Karel, in collaboration with Roberto and postdoctoral fellow Mirjana Maletic-Savatic, used the new imaging system to observe and document the effect of synaptic stimulation on the shape of brain neurons. Karel custom-built a two-photon laser-scanning microscope to study living nerve cells in brain slices from rat hippocampus, a region of the brain that is important for the formation of memories. The researchers stimulated axons from one group of nerve cells that form synapses on a small dendritic branch of a neighboring cell--a strong but highly localized stimulus. They found that the stimulus triggers the growth of new dendritic protrusions called filopodia. Growth of filopodia begins within 20 minutes after the stimulation and continues for at least 40 minutes more. The new filopodia may ultimately form new synapses, an important phenomenon during development and learning and memory. By comparing stimulated and unstimulated dendritic regions, the researchers found that growth of filopodia evoked by strong electrical stimulation was limited to regions of the dendritic tree close to stimulated synapses.
Mirjana, Roberto, and Karel also found that the growth of dendritic filopodia requires activation of N-methyl-D-aspartate (NMDA) neurotransmitter receptors at the synapses under study. Other studies had shown that activation of these receptors is required for the formation of memories and for normal brain development. In the recent experiments, the blockade of NMDA receptors prevented stimulation-induced growth. Thus, synaptic transmission, and activation of NMDA receptors in particular, is required to produce this kind of dendritic growth.

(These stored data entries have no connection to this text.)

/-! ## Events after which what waited goes on -/

/-- INPUT_BANK_READ_SERVED (R40): a pass of the cluster has completed, and the reads that waited for it are answered. -/
def execInputBankReadServed (g : Nat) (s : State) : Host.Outcome State Fault Refusal :=
  .next (s.onDev (fun d => if 576 ≤ g then d else d.serve))
/-- DIE_PARKED (R403). -/
def execDieParked (d : Nat) (s : State) : Host.Outcome State Fault Refusal := .next (s.onDev (fun v => (v.diePark d).attendAdvance))
/-- DIE_UNPARKED (R403, R54); a hamper update whose image waited for A0 is checked. -/
def execDieUnparked (d : Nat) (s : State) : Host.Outcome State Fault Refusal :=
  .next (s.onDev (fun v => (v.dieUnpark d).checkUpdate.redeliver))
/-- STEP_BOUNDARY (R357); messages of the new step that came early are taken. -/
def execStepBoundary (s : State) : Host.Outcome State Fault Refusal :=
  .next (s.onDev (fun d => if d.stepOver then d.stepBoundary.redeliver else d))
/-- OPERATION_STOP_POINT (R367). -/
def execOperationStopPoint (handle : Nat) (s : State) : Host.Outcome State Fault Refusal :=
  .next (s.onDev (fun d => ((d.stopPointEnd handle).dropQuotes).attendAdvance))
/-- JOB_RESET_COMPLETE (R461). -/
def execJobResetComplete (s : State) : Host.Outcome State Fault Refusal :=
  .next (s.onDev (fun d => if d.job.resetting then d.jobResetComplete.redeliver else d))
/-- WARM_RESET_COMPLETE (R461). -/
def execWarmResetComplete (s : State) : Host.Outcome State Fault Refusal :=
  .next (s.onDev (fun d => if d.boot.warmReset then d.warmResetComplete.redeliver else d))

end Sys2Proof.Machine
end

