/-! ## Attention (R213 to R240) -/

/-- The next stream of a walk controller that can emit emits its next group as descriptors, in page order, the first and the
last of a group marked, and the turn passes to it (R222 to R224, R226); a group that needs an unmapped page holds before it
(R225); a member with no group left is at its end. With no turn to take the controller counts its wait. Memory is only read.
A row that sees no key of a group keeps its state, and its part of P is zero (R228); a walk waiting for a local page that is
still empty is recorded (R224); a walk that has written its last word leaves its contexts, a forward one makes its
statistics valid, the carousel sees the record complete, and its token is posted (R213, R231, R258); one that has not stays. -/
def Obligations.Walks : Prop :=
  (∀ (s : State) (d q ctl waited : Nat),
  let last := Tab.get 0 (s.dev.quad d q).turns ctl
  let streams := if last = ctl then [ctl + 2, ctl] else [ctl, ctl + 2]
  let cands := streams.flatMap (fun k => (s.dev.streamMembers d q k).map (fun m => (k, m)))
  let turn := cands.findSome? (fun e => match s.dev.walkTurn d q e.1 e.2.1 e.2.2.1 e.2.2.2 with
    | .wait => none
    | u => some (e.1, e.2.1, e.2.2.1, u))
  let block := dieBlock d + 0x3000 + 0x40 * q
  let Counts := fun (t : State) (skips groups : Nat) => ∀ o, Tab.get 0 t.dev.counters o = Tab.get 0 s.dev.counters o +
    (if o = block then BitVec.ofNat 64 skips else 0) + (if o = block + 8 then BitVec.ofNat 64 waited else 0) +
    (if o = block + 16 then BitVec.ofNat 64 groups else 0)
  let At := fun (t : State) (k c : Nat) (r : WalkRun) =>
    .walk r ∈ (t.dev.ctx (gOf d q c) k).items ++ (t.dev.ctx (gOf d q c) k).other
  ctl < 2 → s.dev.dieStopped d = false →
  (turn = none → ∃ t, exec (.walkDescriptorEmit d q ctl waited) s = .next t ∧
    t.dev = { s.dev with counters := t.dev.counters } ∧ Counts t 0 0) ∧
  (∀ k c w r n, turn = some (k, c, w, .emit r n) →
    ∃ t r' x, exec (.walkDescriptorEmit d q ctl waited) s = .next t ∧ t.dev.mem = s.dev.mem ∧ t.dev.log = s.dev.log ∧
      Counts t n.skips 1 ∧ Tab.get 0 (t.dev.quad d q).turns ctl = k ∧ At t k c r' ∧ r'.item = r.item ∧
      r'.groups = r.groups ++ [x] ∧ x.block = n.block ∧ x.last = n.last ∧ x.index = r.groupIndex ∧
      x.scored = 0 ∧ x.formed = 0 ∧ x.valued = 0 ∧
      (w.kind ≠ 2 → x.descs.map (·.page) = n.pages ∧ ∀ i e, x.descs[i]? = some e → e.record = w.number ∧ e.kind = w.kind ∧
        e.page2 = none ∧ e.position = n.pos + i ∧ e.first = decide (i = 0) ∧ e.lastOfGroup = decide (i + 1 = n.pages.length) ∧
        e.filled = (if r.skipped.contains e.page then 0 else (s.dev.page d e.page).filled) ∧
        (r.skipped.contains e.page = false → e.addr = s.dev.recordAddr d w e.page)) ∧
      (w.kind = 2 → (∃ e, x.descs = [e] ∧ e.record = w.number ∧ e.page = n.pages.headD 0 ∧ e.page2 = n.pages[1]?) ∧
        ∀ p ∈ n.pages, (w.number, p) ∈ (t.dev.die d).walked) ∧
      (∀ p ∈ n.pages, r.skipped.contains p = false → s.dev.pageReady d p = true)) ∧
  (∀ k c w p, turn = some (k, c, w, .unmapped p) →
    ∃ t, exec (.walkDescriptorEmit d q ctl waited) s = .next t ∧ t.dev.mem = s.dev.mem ∧ t.dev.clusters = s.dev.clusters ∧
      s.dev.NewHold t.dev Code.attPageUnmapped (.walkPage d q k c p)) ∧
  (∀ k c w r, turn = some (k, c, w, .over r) →
    ∃ t, exec (.walkDescriptorEmit d q ctl waited) s = .next t ∧ t.dev.mem = s.dev.mem ∧ t.dev.log = s.dev.log ∧
      At t k c r ∧ r.emitted = true)) ∧
  (∀ (s : State) (d q k : Nat),
  (∀ fmt scale m l keys, (∀ e ∈ keys, e.2 = false) →
    forwardRow fmt scale m l keys = ⟨m, l, none, keys.map (fun _ => 0), 0, 0, 0⟩) ∧
  (∀ c w r0 rest r n p, s.dev.streamMembers d q k = (c, w, r0) :: rest → s.dev.openWalk d w r0 = some r →
    s.dev.nextGroup d w r = some n →
    n.pages.find? (fun p => !r.skipped.contains p && decide ((s.dev.page d p).owner = s.dev.ringPos) &&
      decide ((s.dev.page d p).state = 0) && !s.dev.pageUnmapped d p) = some p → s.dev.log.entries.length < 4096 →
    ∃ t e, exec (.attPageLate d q k) s = .next t ∧ t.dev = { s.dev with log := t.dev.log, fresh := t.dev.fresh } ∧
      t.dev.log.entries = s.dev.log.entries ++ [e] ∧ e.code = Code.attPageLate ∧ e.position = BitVec.ofNat 64 p ∧
      t.dev.log.holds = s.dev.log.holds) ∧
  (s.dev.streamMembers d q k = [] → exec (.attPageLate d q k) s = .next s) ∧
  (∀ i, (s.dev.quad d q).issues.find? (fun i => i.kind == 2 && i.ctx == k && !i.statsHeld && s.dev.walkFinished d q i) =
      some i → s.dev.dieStopped d = false → (∀ run, (s.dev.die d).tour = some run → run.released = false) →
    ∃ t, exec (.walkComplete d q k) s = .next t ∧ t.dev.mem = s.dev.mem ∧ s.dev.Posted t.dev i.token ∧
      (t.dev.quad d q).issues = (s.dev.quad d q).issues.filter (fun y => y.id != i.id) ∧
      i.index ∈ (t.dev.die d).walksDone ∧
      ((s.dev.walkRec d i.index).kind = 0 → i.index ∈ (t.dev.die d).statsValid) ∧
      (∀ m ∈ i.members, ∀ y ∈ (t.dev.ctx (gOf d q m) k).items ++ (t.dev.ctx (gOf d q m) k).other, y.id ≠ i.id)) ∧
  ((∀ i ∈ (s.dev.quad d q).issues, i.kind = 2 → i.ctx = k → i.statsHeld = false → s.dev.walkFinished d q i = false) →
    exec (.walkComplete d q k) s = .next s))

/-- The pipe of a cluster (R218, R219, R228, R229, R233). Once the raw scores of a group of a forward walk have come, each valid row's
running maximum and sum become those of R228 over the keys it sees, and P is written in the operand format; once its value tiles have
come, they are folded into the FP32 rows of the working area and the group leaves. For a backward walk pb and ds are formed from
scores and dP. A held context, or one with no group, changes nothing. -/
def Obligations.SoftmaxPipe : Prop := ∀ (s : State) (g k : Nat) (r : WalkRun) (x : WGroup) (rest : List WGroup),
  let d := dOf g
  let w := s.dev.walkRec d r.num
  let y := s.dev.geometry d
  let c := s.dev.cluster g
  let rowsOf := fun (x : WGroup) => (s.dev.blockRows d w r.nAct x.block).take x.rows
  let key := fun (q : QRow) => s.dev.playIn g k * 4096 + 4 * (q.row % 1024)
  let scratch := fun (t : State) (i : Nat) => Tab.get 0 (t.dev.cluster g).scratch i
  let oAt := fun (q : QRow) (e : Nat) => workO g w y + (e * 256 + q.row % 256) * 4
  let tiles := if x.formed = 1 then c.pipeRows r.item x.id 2 0 (y.width / 8) 8 else none
  let Formed := fun (t : State) (z : WGroup) => ∃ r' fs, .walk r' ∈ (t.dev.ctx g k).items ∧ r'.item = r.item ∧
    r'.groups = r.groups.map (fun u => if u.id = z.id then { u with formed := u.formed + 1, factors := fs } else u)
  let pair := fun (q : QRow) (e : KeyRef) (raw dp : Word) =>
    backPair y.fmt w.scale (s.dev.rowStats w q.row).1 (s.dev.rowStats w q.row).2 raw dp (w.seesKey r.nAct q e)
  ((∀ i ∈ (s.dev.ctx g k).items, ∀ u, i = .walk u → u.groups = []) ∨ s.dev.isHeld (.context g k) = true →
    exec (.softmaxPipeGroup g k) s = .next s) ∧
  ((s.dev.ctx g k).items.findSome? (fun i => match i with | .walk r => if r.groups.isEmpty then none else some r | _ => none) =
      some r → r.groups = x :: rest → s.dev.isHeld (.context g k) = false → s.dev.clusterStopped g = false →
    s.dev.pipeMemory w y (rowsOf x) = (false, none) →
    (∀ z raw dp, w.kind < 2 → x.descs ≠ [] → tiles = none → r.groups.find? (fun z => decide (z.formed = 0)) = some z →
      z.descs ≠ [] → (z.index ≠ 0 ∨ s.dev.blockFree g r z = true) → (z.descs.flatMap Desc.keys).length ≤ 64 →
      c.pipeRows r.item z.id 0 0 (2 * z.descs.length) 8 = some raw →
      (if w.kind = 1 then c.pipeRows r.item z.id 1 0 (2 * z.descs.length) 8 else some []) = some dp →
      let keys := z.descs.flatMap Desc.keys
      let out := fun (i : Nat) (q : QRow) => forwardRow y.fmt w.scale
        (if z.index = 0 then 0xFF800000 else scratch s (key q)) (if z.index = 0 then 0 else scratch s (key q + 1))
        ((List.zip keys raw).map (fun e => (nth 0 e.2 i, w.seesKey r.nAct q e.1)))
      ∃ t, exec (.softmaxPipeGroup g k) s = .next t ∧ Formed t z ∧
        (∀ a, ¬(workP g w y z.id ≤ a ∧ a < workP g w y z.id + 256 * 64 * y.eb) →
          ¬(z.index = 0 ∧ workO g w y ≤ a ∧ a < workO g w y + 1024 * y.width) → memGet t.dev.mem a = memGet s.dev.mem a) ∧
        (∀ i q, (rowsOf z)[i]? = some q →
          (w.kind = 0 → scratch t (key q) = (out i q).m ∧ scratch t (key q + 1) = (out i q).l ∧
            t.dev.read (workP g w y z.id + i * 64 * y.eb) ((out i q).p.length * y.eb) = (out i q).p.flatMap (leBytes y.eb)) ∧
          (w.kind = 1 → z.index ≠ 0 → t.dev.read (workP g w y z.id + i * 64 * y.eb) (keys.length * y.eb) =
            (List.range keys.length).flatMap (fun j => leBytes y.eb (pair q (nth ⟨0, 0, 0, 0⟩ keys j)
              (nth 0 (nth [] raw j) i) (nth 0 (nth [] dp j) i)).2.1)))) ∧
    (∀ ts, w.kind < 2 → x.descs ≠ [] → tiles = some ts → x.last = false →
      ∃ t r', exec (.softmaxPipeGroup g k) s = .next t ∧ .walk r' ∈ (t.dev.ctx g k).items ∧ r'.item = r.item ∧
        r'.groups = r.groups.filter (fun z => z.id != x.id) ∧ r'.closing = r.closing ∧
        s.dev.SameOutside t.dev (workO g w y) (1024 * y.width) ∧
        (∀ i q e, (rowsOf x)[i]? = some q → e < y.width →
          let old := BitVec.ofNat 32 (s.dev.readNat (oAt q e) 4)
          let v := nth 0 (nth [] ts e) i
          t.dev.read (oAt q e) 4 = leBytes 4 (match w.kind, nth none x.factors i with
            | 0, some a => fFma old a v
            | 0, none => old
            | _, _ => fAdd old v).toNat)) ∧
    (∀ e more raw dp, w.kind = 2 → x.descs = e :: more → y.eb = 2 →
      let n := 16 * e.pages.length
      let rows := ((rowsOf x).drop (64 * x.formed)).take 64
      e.pages.length ≤ 2 → rows ≠ [] → c.pipeRows r.item x.id 0 x.formed 1 n = some raw →
      c.pipeRows r.item x.id 1 x.formed 1 n = some dp →
      ∃ t, exec (.softmaxPipeGroup g k) s = .next t ∧ Formed t x ∧
        s.dev.SameOutside t.dev (workP g w y x.formed) 8192 ∧
        (∀ i q j u, rows[i]? = some q → e.keys[j]? = some u →
          let b := pair q u (nth 0 (nth [] raw j) i) (nth 0 (nth [] dp j) i)
          t.dev.read (workP g w y x.formed + j * 128 + i * 2) 2 = leBytes 2 b.1 ∧
          t.dev.read (workP g w y x.formed + 4096 + j * 128 + i * 2) 2 = leBytes 2 b.2.1)))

In the cells affected by the synaptic stimulation, the growth of filopodia subsided about 45 minutes after the stimulus ended, but the filopodia remained, and some formed bulb-like tips which suggests that they may become functional synapses. Karel and Roberto will continue to study the structure of the outgrowths, as well as their signal transduction properties.
Meanwhile, Jerry Yin at CSHL and Marcia Belvin at the University of California at Berkeley have made a fascinating observation that suggests how and when memories are formed. Neuroscientists have long suspected that important brain functions take place while people are sleeping. Jerry and Marcia found that the activity of CREB, a protein that Tim Tully and Jerry Yin previously showed is important in memory formation, displays circadian, or 24-hour cyclical, patterns of activity. The Yin lab is trying to determine the functional connection between the nighttime peak in CREB activity and memory formation. Given what is known about memory formation in mammals, it is likely that some aspect of memory consolidation occurs at night, probably during sleep.